*** Data for the task

-- ==== Sys2Proof/Laws/Ops.lean ====
section
/-! SUPPORT. What each shared operation can do, said once: later proofs cite these and unfold nothing. -/

namespace Sys2Proof.Machine

/-! ### The shared predicates hold of the shared operations -/

theorem SameBytes.refl (s : State) : SameBytes s s := ⟨fun _ => rfl, rfl, rfl⟩

theorem SamePorts.refl (s : State) : SamePorts s s := ⟨rfl, rfl, rfl, rfl⟩

theorem SameRegs.refl (s : State) : SameRegs s s := fun _ => rfl

/-- What is left unchanged by a change of registers and STATUS alone. -/
theorem sameBytes_of_wbuf {s t : State} (h : t.wbuf = s.wbuf) (hd : t.draws = s.draws) : SameBytes s t :=
  ⟨fun a => by simp [State.byteAt, h], h, hd⟩

/-! ### Fatal faults -/

/-- `raise Fault(cause)` answers a next state that differs in FAULT and FCAUSE alone (60_exceptions.md R202). -/
theorem raiseFault_faults {c : Cause} {s t : State} (h : raiseFault c s = .next t) : Faults c s t := by
  cases h
  exact ⟨fun _ => rfl, rfl, ⟨fun _ => rfl, rfl, rfl⟩, ⟨rfl, rfl, rfl, rfl⟩⟩

theorem raiseFault_next (c : Cause) (s : State) : ∃ t, raiseFault c s = .next t ∧ Faults c s t :=
  ⟨_, rfl, raiseFault_faults rfl⟩

/-! ### Commit -/

theorem commitThen_of_lt {rd : Reg} {v : Nat} {s : State} (f : State → State) (h : maxValue < v) :
    commitThen rd v s f = raiseFault .range s := if_pos h

theorem commitThen_of_le {rd : Reg} {v : Nat} {s : State} (f : State → State) (h : v ≤ maxValue) :
    commitThen rd v s f = .next (f (s.setReg rd (BitVec.ofNat 64 v))) := if_neg (Nat.not_lt.mpr h)

/-- All that `Commit` and the write after it can do (10_state.md R24). -/
theorem commitThen_cases {rd : Reg} {v : Nat} {s t : State} {f : State → State}
    (h : commitThen rd v s f = .next t) :
    (maxValue < v ∧ Faults .range s t)
    ∨ (v ≤ maxValue ∧ t = f (s.setReg rd (BitVec.ofNat 64 v))) := by
  rcases Nat.lt_or_ge maxValue v with hv | hv
  · exact .inl ⟨hv, raiseFault_faults (commitThen_of_lt f hv ▸ h)⟩
  · rw [commitThen_of_le f hv] at h
    cases h
    exact .inr ⟨hv, rfl⟩

/-- A committed value reads back as itself. -/
theorem setReg_val_self {s : State} {rd : Reg} {v : Nat} (h : v ≤ maxValue) :
    (s.setReg rd (BitVec.ofNat 64 v)).val rd = v := by
  simp only [State.val, State.setReg_reg_self, BitVec.toNat_ofNat]
  exact Nat.mod_eq_of_lt (lt_of_le_of_lt h (by decide))

theorem setReg_sameRegsBut (s : State) (rd : Reg) (w : Word) : SameRegsBut rd s (s.setReg rd w) :=
  fun r hr => State.setReg_reg_of_ne s rd r w hr

/-- A value of at most MAX is committed: the command completes. -/
theorem commitOk_completes {rd : Reg} {v : Nat} {s : State} (h : v ≤ maxValue) :
    ∃ t, commitOk rd v s = .next t ∧ Completes rd v s t := by
  refine ⟨_, commitThen_of_le _ h, ?_, fun r hr => ?_, rfl, ⟨fun _ => rfl, rfl, rfl⟩, ⟨rfl, rfl, rfl, rfl⟩⟩
  · exact setReg_val_self h
  · exact State.setReg_reg_of_ne s rd r _ hr

/-- A value above MAX raises RANGE. -/
theorem commitOk_faults {rd : Reg} {v : Nat} {s : State} (h : maxValue < v) :
    ∃ t, commitOk rd v s = .next t ∧ Faults .range s t := by
  rw [commitOk, commitThen_of_lt _ h]
  exact raiseFault_next .range s

/-- All that the ending of a command outside the codec can do. -/
theorem commitOk_cases {rd : Reg} {v : Nat} {s t : State} (h : commitOk rd v s = .next t) :
    (maxValue < v ∧ Faults .range s t) ∨ (v ≤ maxValue ∧ Completes rd v s t) := by
  rcases Nat.lt_or_ge maxValue v with hv | hv
  · obtain ⟨u, hu, hf⟩ := commitOk_faults (rd := rd) (s := s) hv
    cases hu.symm.trans h
    exact .inl ⟨hv, hf⟩
  · obtain ⟨u, hu, hc⟩ := commitOk_completes (rd := rd) (s := s) hv
    cases hu.symm.trans h
    exact .inr ⟨hv, hc⟩

/-- The ending of MFLEN and MFST, for a value of at most MAX. -/
theorem commitThen_moves {rd : Reg} {v : Nat} {s : State} (h : v ≤ maxValue) :
    ∃ t, commitThen rd v s id = .next t ∧ Moves rd v s t := by
  refine ⟨_, commitThen_of_le _ h, ?_, fun r hr => ?_, rfl, ⟨fun _ => rfl, rfl, rfl⟩, ⟨rfl, rfl, rfl, rfl⟩⟩
  · exact setReg_val_self h
  · exact State.setReg_reg_of_ne s rd r _ hr

/-! ### Reports -/

/-- `report(err)` writes STATUS.ERR and nothing else (60_exceptions.md R201). -/
theorem report_next (e : ErrCode) (s : State) : ∃ t, report e s = .next t ∧ Reports e s t :=
  ⟨_, rfl, fun _ => rfl, rfl, ⟨fun _ => rfl, rfl, rfl⟩, ⟨rfl, rfl, rfl, rfl⟩⟩

theorem setCodec_codecStatus (s : State) (e : ErrCode) {l r : Nat} (hl : l < 16) (hr : r < 16) :
    CodecStatus e l r s (s.setCodec e l r) :=
  ⟨rfl, by simp [Nat.mod_eq_of_lt hl], by simp [Nat.mod_eq_of_lt hr], rfl, rfl⟩

/-- `report(err)` of DEC and ENC writes ERR, LEN and REQ and nothing else. -/
theorem reportCodec_next (e : ErrCode) {l r : Nat} (s : State) (hl : l < 16) (hr : r < 16) :
    ∃ t, reportCodec e l r s = .next t ∧ ReportsCodec e l r s t :=
  ⟨_, rfl, fun _ => rfl, setCodec_codecStatus s e hl hr, ⟨fun _ => rfl, rfl, rfl⟩, ⟨rfl, rfl, rfl, rfl⟩⟩

/-! ### RegionCheck -/

theorem regionCheck_of_lt {off len : Nat} {s : State} (k : Out) (h : s.cfg.wbufSize < off + len) :
    regionCheck off len s k = raiseFault .region s := if_pos h

theorem regionCheck_of_le {off len : Nat} {s : State} (k : Out) (h : off + len ≤ s.cfg.wbufSize) :
    regionCheck off len s k = k := if_neg (Nat.not_lt.mpr h)

/-- All that the bounds check can do (20_memory.md R53). -/
theorem regionCheck_cases {off len : Nat} {s t : State} {k : Out}
    (h : regionCheck off len s k = .next t) :
    (s.cfg.wbufSize < off + len ∧ Faults .region s t) ∨ (off + len ≤ s.cfg.wbufSize ∧ k = .next t) := by
  rcases Nat.lt_or_ge s.cfg.wbufSize (off + len) with hv | hv
  · exact .inl ⟨hv, raiseFault_faults (regionCheck_of_lt k hv ▸ h)⟩
  · exact .inr ⟨hv, regionCheck_of_le k hv ▸ h⟩

/-! ### The ports -/

/-- All that ISSUE can do (30_encoding.md R70). -/
theorem issue_cases {c : Command} {s t : State} (h : issue c s = .next t) :
    (s.status.fault = true ∧ t = s)
    ∨ (s.status.fault = false ∧ legal c = false ∧ Faults .illegal s t)
    ∨ (s.status.fault = false ∧ ∃ i, decode c = .ok i ∧ exec i s = .next t) := by
  unfold issue at h
  cases hf : s.status.fault with
  | true =>
    rw [hf, if_pos rfl] at h
    cases h
    exact .inl ⟨rfl, rfl⟩
  | false =>
    rw [hf, if_neg (by simp)] at h
    cases hd : decode c with
    | error e =>
      rw [hd] at h
      exact .inr (.inl ⟨rfl, by simp [legal, hd], raiseFault_faults h⟩)
    | ok i =>
      rw [hd] at h
      exact .inr (.inr ⟨rfl, i, rfl, h⟩)

/-- An ISSUE is ignored while FAULT = 1 (60_exceptions.md R205). -/
theorem issue_faulted {c : Command} {s : State} (h : s.status.fault = true) : issue c s = .next s :=
  if_pos h

/-- An ISSUE of a legal word runs its command. -/
theorem issue_ok {c : Command} {s : State} {i : Instr} (h : s.status.fault = false)
    (hd : decode c = .ok i) : issue c s = exec i s := by
  simp [issue, h, hd]

/-- An ISSUE of an illegal word raises ILLEGAL (30_encoding.md R80). -/
theorem issue_illegal {c : Command} {s : State} (h : s.status.fault = false) (hl : legal c = false) :
    issue c s = raiseFault .illegal s := by
  unfold legal at hl
  cases hd : decode c with
  | ok i => simp [hd] at hl
  | error e => simp [issue, h, hd]

/-- All that one step can do: nothing when no operation is pending, else the first operation. -/
theorem step_cases (s : State) :
    (s.pending = [] ∧ step s = .next s)
    ∨ ∃ op rest, s.pending = op :: rest ∧ step s = perform op (s.accept rest) := by
  unfold step
  cases s.pending with
  | nil => exact .inl ⟨rfl, rfl⟩
  | cons op rest => exact .inr ⟨op, rest, rfl, rfl⟩

theorem step_cons {s : State} {op : HostOp} {rest : List HostOp} (h : s.pending = op :: rest) :
    step s = perform op (s.accept rest) := by
  simp [step, h]

end Sys2Proof.Machine
end

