/-- All that DEC can do, its reads of WBUF counted: beside its report or its commit it changes only the number of
bytes drawn (42_codec.md R142, 20_memory.md R57). -/
theorem execDec_next {rd ro ra : Reg} {s t : State} (h : execDec rd ro ra s = .next t) :
    Faults .region s t
    ∨ ReportsCodec .empty 0 0 s t
    ∨ (∃ n l, l ∈ [1, 2, 4, 8] ∧ t = { s with draws := n }.setCodec .bufferTooSmall 0 l)
    ∨ (∃ n l v, l ∈ [1, 2, 4, 8] ∧ v ≤ maxValue
        ∧ t = ({ s with draws := n }.setReg rd (BitVec.ofNat 64 v)).setCodec .ok l 0) := by
  rcases execDec_cases h with ⟨-, hf⟩ | ⟨-, -, hr⟩ | ⟨-, -, hd⟩
  · exact .inl hf
  · exact .inr (.inl hr)
  · obtain ⟨n, hn⟩ := readByte_state s (s.val ro)
    rw [hn] at hd
    rcases decFrom_cases hd with ⟨-, ht⟩ | ⟨-, ht⟩
    · exact .inr (.inr (.inl ⟨n, _, wireLen_mem _, ht⟩))
    · obtain ⟨k, hk⟩ := readBytes_state { s with draws := n } (s.val ro + 1)
        (wireLen (s.readByte (s.val ro)).1 - 1)
      rw [hk] at ht
      have hlen : wireLen (s.readByte (s.val ro)).1 ≤ 8 := by
        rcases wireLen_cases (s.readByte (s.val ro)).1 with e | e | e | e <;> omega
      exact .inr (.inr (.inr ⟨k, _, _, wireLen_mem _, wireValue_le _ hlen, ht⟩))

theorem execDec_codecEnds {rd ro ra : Reg} {s t : State} (h : execDec rd ro ra s = .next t) :
    Faults .region s t ∨ CodecEnds s t := by
  rcases execDec_next h with hf | hr | ⟨n, l, hl, rfl⟩ | ⟨n, l, v, hl, hv, rfl⟩
  · exact .inl hf
  · exact .inr (hr.codecEnds (.inr (.inl ⟨rfl, rfl, rfl⟩)))
  · have hregs : SameRegs s { s with draws := n } := fun _ => rfl
    exact .inr (setCodec_codecEnds (.inr (.inr ⟨rfl, rfl, hl⟩)) rfl hregs.keptOrInRange)
  · have hregs : RegsKeptOrInRange s ({ s with draws := n }.setReg rd (BitVec.ofNat 64 v)) :=
      setReg_keptOrInRange { s with draws := n } rd hv
    exact .inr (setCodec_codecEnds (.inl ⟨rfl, hl, rfl⟩) rfl hregs)

theorem execEnc_codecEnds {rv ro rc : Reg} {s t : State} (h : execEnc rv ro rc s = .next t) :
    Faults .region s t ∨ CodecEnds s t := by
  rcases execEnc_cases h with ⟨-, hf⟩ | ⟨-, -, hr⟩ | ⟨-, -, rfl⟩
  · exact .inl hf
  · exact .inr (hr.codecEnds (.inr (.inr ⟨rfl, rfl, elen_mem _⟩)))
  · obtain ⟨-, -, hstatus, -⟩ := writeBytes_frame s (s.val ro) (wireEncode (s.val rv))
    have hregs : SameRegs s (s.writeBytes (s.val ro) (wireEncode (s.val rv))) := writeBytes_reg s _ _
    exact .inr (setCodec_codecEnds (.inl ⟨rfl, elen_mem _, rfl⟩) hstatus hregs.keptOrInRange)

/-! ### All commands -/

/-- The endings of a command, by the group of 10_state.md R34 it stands in: any may fault, and without a fault each
group has its own. -/
inductive CommandEnding (i : Instr) (s t : State) : Prop
  | faults (c : Cause) (hc : c ≠ .none) (h : Faults c s t)
  | completes (hg : statusGroup i = .errOnly) (rd : Reg) (v : Nat) (hd : destination i = some rd)
      (hv : v ≤ maxValue) (h : Completes rd v s t)
  | reports (hg : statusGroup i = .errOnly) (h : Reports .notExact s t)
  | moves (hg : statusGroup i = .unchanged) (rd : Reg) (v : Nat) (hd : destination i = some rd)
      (hv : v ≤ maxValue) (h : Moves rd v s t)
  | codec (hg : statusGroup i = .codec) (h : CodecEnds s t)

theorem destination_of_errOnly {i : Instr} (h : statusGroup i = .errOnly) : ∃ rd, destination i = some rd := by
  cases i
  case enc => cases h
  all_goals exact ⟨_, rfl⟩

theorem exec_moves {i : Instr} {s t : State} (hg : statusGroup i = .unchanged) (h : exec i s = .next t) :
    ∃ rd v, destination i = some rd ∧ v ≤ maxValue ∧ Moves rd v s t := by
  cases i <;> simp only [statusGroup, reduceCtorEq] at hg
  case mflen rd =>
    obtain ⟨u, hu, hm⟩ := execMflen_moves rd s
    cases hu.symm.trans h
    exact ⟨rd, _, rfl, len_le s.status, hm⟩
  case mfst rd =>
    obtain ⟨u, hu, hm⟩ := execMfst_moves rd s
    cases hu.symm.trans h
    exact ⟨rd, _, rfl, word_le s.status, hm⟩

theorem exec_codecEnds {i : Instr} {s t : State} (hg : statusGroup i = .codec) (h : exec i s = .next t) :
    Faults .region s t ∨ CodecEnds s t := by
  cases i <;> simp only [statusGroup, reduceCtorEq] at hg
  case dec => exact execDec_codecEnds h
  case enc => exact execEnc_codecEnds h

/-- All that a command can do (60_exceptions.md R200). -/
theorem exec_ending {i : Instr} {s t : State} (h : exec i s = .next t) : CommandEnding i s t := by
  cases hg : statusGroup i with
  | errOnly =>
    obtain ⟨rd, hd⟩ := destination_of_errOnly hg
    rcases exec_alu_cases hg hd h with ⟨c, hc, hf⟩ | ⟨v, hv, hcomp⟩ | hr
    · exact .faults c hc hf
    · exact .completes hg rd v hd hv hcomp
    · exact .reports hg hr
  | unchanged =>
    obtain ⟨rd, v, hd, hv, hm⟩ := exec_moves hg h
    exact .moves hg rd v hd hv hm
  | codec =>
    rcases exec_codecEnds hg h with hf | hc
    · exact .faults .region (by decide) hf
    · exact .codec hg hc

/-- No ending but a fault sets FAULT. -/
theorem CommandEnding.faults_of_fault {i : Instr} {s t : State} (h : CommandEnding i s t)
    (hs : s.status.fault = false) (ht : t.status.fault = true) : ∃ c, c ≠ .none ∧ Faults c s t := by
  cases h with
  | faults c hc hf => exact ⟨c, hc, hf⟩
  | completes _ _ _ _ _ h => simp [h.status, hs] at ht
  | reports _ h => simp [h.status, hs] at ht
  | moves _ _ _ _ _ h => simp [h.status, hs] at ht
  | codec _ h =>
    obtain ⟨_, _, _, -, hstatus⟩ := h.status
    simp [hstatus.fault, hs] at ht

theorem CommandEnding.keptOrInRange {i : Instr} {s t : State} (h : CommandEnding i s t) :
    RegsKeptOrInRange s t := by
  cases h with
  | faults _ _ h => exact h.regs.keptOrInRange
  | completes _ _ _ _ hv h => exact h.regs.keptOrInRange (h.dest.trans_le hv)
  | reports _ h => exact h.regs.keptOrInRange
  | moves _ _ _ _ hv h => exact h.regs.keptOrInRange (h.dest.trans_le hv)
  | codec _ h => exact h.regs

end Sys2Proof.Machine
end

section
/-! The registers stay in [0, MAX] (10_state.md R23): every host operation keeps or commits each of them. -/

namespace Sys2Proof.Machine

theorem portWrBuf_sameRegs {a : Nat} {b : Byte} {s t : State} (h : portWrBuf a b s = .next t) :
    SameRegs s t := by
  unfold portWrBuf at h
  split_ifs at h
  cases h
  exact fun _ => rfl

theorem portRdBuf_sameRegs {a : Nat} {s t : State} (h : portRdBuf a s = .next t) : SameRegs s t := by
  unfold portRdBuf at h
  split_ifs at h
  obtain ⟨n, hn⟩ := readByte_state s a
  rw [hn] at h
  cases h
  exact fun _ => rfl

theorem issue_keptOrInRange {c : Command} {s t : State} (h : issue c s = .next t) : RegsKeptOrInRange s t := by
  rcases issue_cases h with ⟨-, rfl⟩ | ⟨-, -, hf⟩ | ⟨-, i, -, hi⟩
  · exact (SameRegs.refl _).keptOrInRange
  · exact hf.regs.keptOrInRange
  · exact (exec_ending hi).keptOrInRange

theorem reset_valuesInRange : ValuesInRange State.reset := by
  unfold ValuesInRange
  decide

theorem perform_keptOrInRange {op : HostOp} {s t : State} (h : perform op s = .next t) :
    RegsKeptOrInRange s t := by
  cases op with
  | reset => cases h; exact fun r => .inr (reset_valuesInRange r)
  | wrDin w => cases h; exact fun _ => .inl rfl
  | wrBuf a b => exact (portWrBuf_sameRegs h).keptOrInRange
  | rdBuf a => exact (portRdBuf_sameRegs h).keptOrInRange
  | rdV i => cases h; exact fun _ => .inl rfl
  | rdStatus => cases h; exact fun _ => .inl rfl
  | issue c => exact issue_keptOrInRange h

theorem step_valuesInRange {s t : State} (hs : ValuesInRange s) (h : step s = .next t) : ValuesInRange t := by
  rcases step_cases s with ⟨-, hidle⟩ | ⟨op, rest, -, hop⟩
  · cases hidle.symm.trans h
    exact hs
  · have haccept : ValuesInRange (s.accept rest) := hs
    exact haccept.of_keptOrInRange (perform_keptOrInRange (hop.symm.trans h))

/-- Settles O21: the range is kept by every step (`step_valuesInRange`), and a value in range has its top bits 0. -/
theorem registersStayInRange : Obligations.RegistersStayInRange := by
  refine ⟨fun s t hs h r => ?_, reset_valuesInRange⟩
  have ht : t.val r ≤ maxValue := step_valuesInRange hs h r
  exact ⟨ht, topBits_eq_zero ht⟩

end Sys2Proof.Machine
end

section
/-! Which fields of STATUS a command writes (10_state.md R34), read off its ending. -/

namespace Sys2Proof.Machine

theorem mem_of_toNat_mem_wireLengths (b : BitVec 4) (h : b.toNat ∈ [1, 2, 4, 8]) :
    b ∈ [1#4, 2#4, 4#4, 8#4] := by
  revert b
  decide

/-- The combinations of `CodecResult` as the fields of STATUS hold them. -/
theorem CodecStatus.fields {e : ErrCode} {l r : Nat} {s t : State} (hc : CodecResult e l r)
    (h : CodecStatus e l r s t) :
    (t.status.err = .ok ∧ t.status.len ∈ [1#4, 2#4, 4#4, 8#4] ∧ t.status.req = 0)
    ∨ (t.status.err = .empty ∧ t.status.len = 0 ∧ t.status.req = 0)
    ∨ (t.status.err = .bufferTooSmall ∧ t.status.len = 0 ∧ t.status.req ∈ [1#4, 2#4, 4#4, 8#4]) := by
  obtain ⟨herr, hlen, hreq, -, -⟩ := h
  rcases hc with ⟨rfl, hl, rfl⟩ | ⟨rfl, rfl, rfl⟩ | ⟨rfl, rfl, hr⟩
  · exact .inl ⟨herr, mem_of_toNat_mem_wireLengths _ (hlen ▸ hl), BitVec.eq_of_toNat_eq hreq⟩
  · exact .inr (.inl ⟨herr, BitVec.eq_of_toNat_eq hlen, BitVec.eq_of_toNat_eq hreq⟩)
  · exact .inr (.inr ⟨herr, BitVec.eq_of_toNat_eq hlen, mem_of_toNat_mem_wireLengths _ (hreq ▸ hr)⟩)

/-- Settles O25: each group's row is its endings' (`exec_ending`), a fault has only the ending that faults, and an
ISSUE on a faulted block is ignored. -/
theorem statusFieldsWrittenByGroup : Obligations.StatusFieldsWrittenByGroup := by
  refine ⟨fun i s t _ h ht => ?_, fun i s t hs h ht => ?_, fun c s t hs h => ?_⟩
  · cases exec_ending h with
    | faults c _ hf => simp [hf.status] at ht
    | completes hg _ _ _ _ hc => simp [hg, hc.status]
    | reports hg hr => simp [hg, hr.status]
    | moves hg _ _ _ _ hm => simp [hg, hm.status]
    | codec hg hc =>
      obtain ⟨e, l, r, hres, hstatus⟩ := hc.status
      rw [hg]
      exact ⟨hstatus.fcause, hstatus.fields hres⟩
  · obtain ⟨c, -, hf⟩ := (exec_ending h).faults_of_fault hs ht
    rw [hf.status]
  · cases (issue_faulted hs).symm.trans h
    rfl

******

> _Exercise details_:
When you reach the line with "theorem setCodec_codecStatus (s" in the records above, start writing out lines exactly, and stop once the line with "nothing else. -/" has been written; include nothing else.

> _Written response_:
theorem setCodec_codecStatus (s : State) (e : ErrCode) {l r : Nat} (hl : l < 16) (hr : r < 16) :
    CodecStatus e l r s (s.setCodec e l r) :=
  ⟨rfl, by simp [Nat.mod_eq_of_lt hl], by simp [Nat.mod_eq_of_lt hr], rfl, rfl⟩

/-- `report(err)` of DEC and ENC writes ERR, LEN and REQ and nothing else. -/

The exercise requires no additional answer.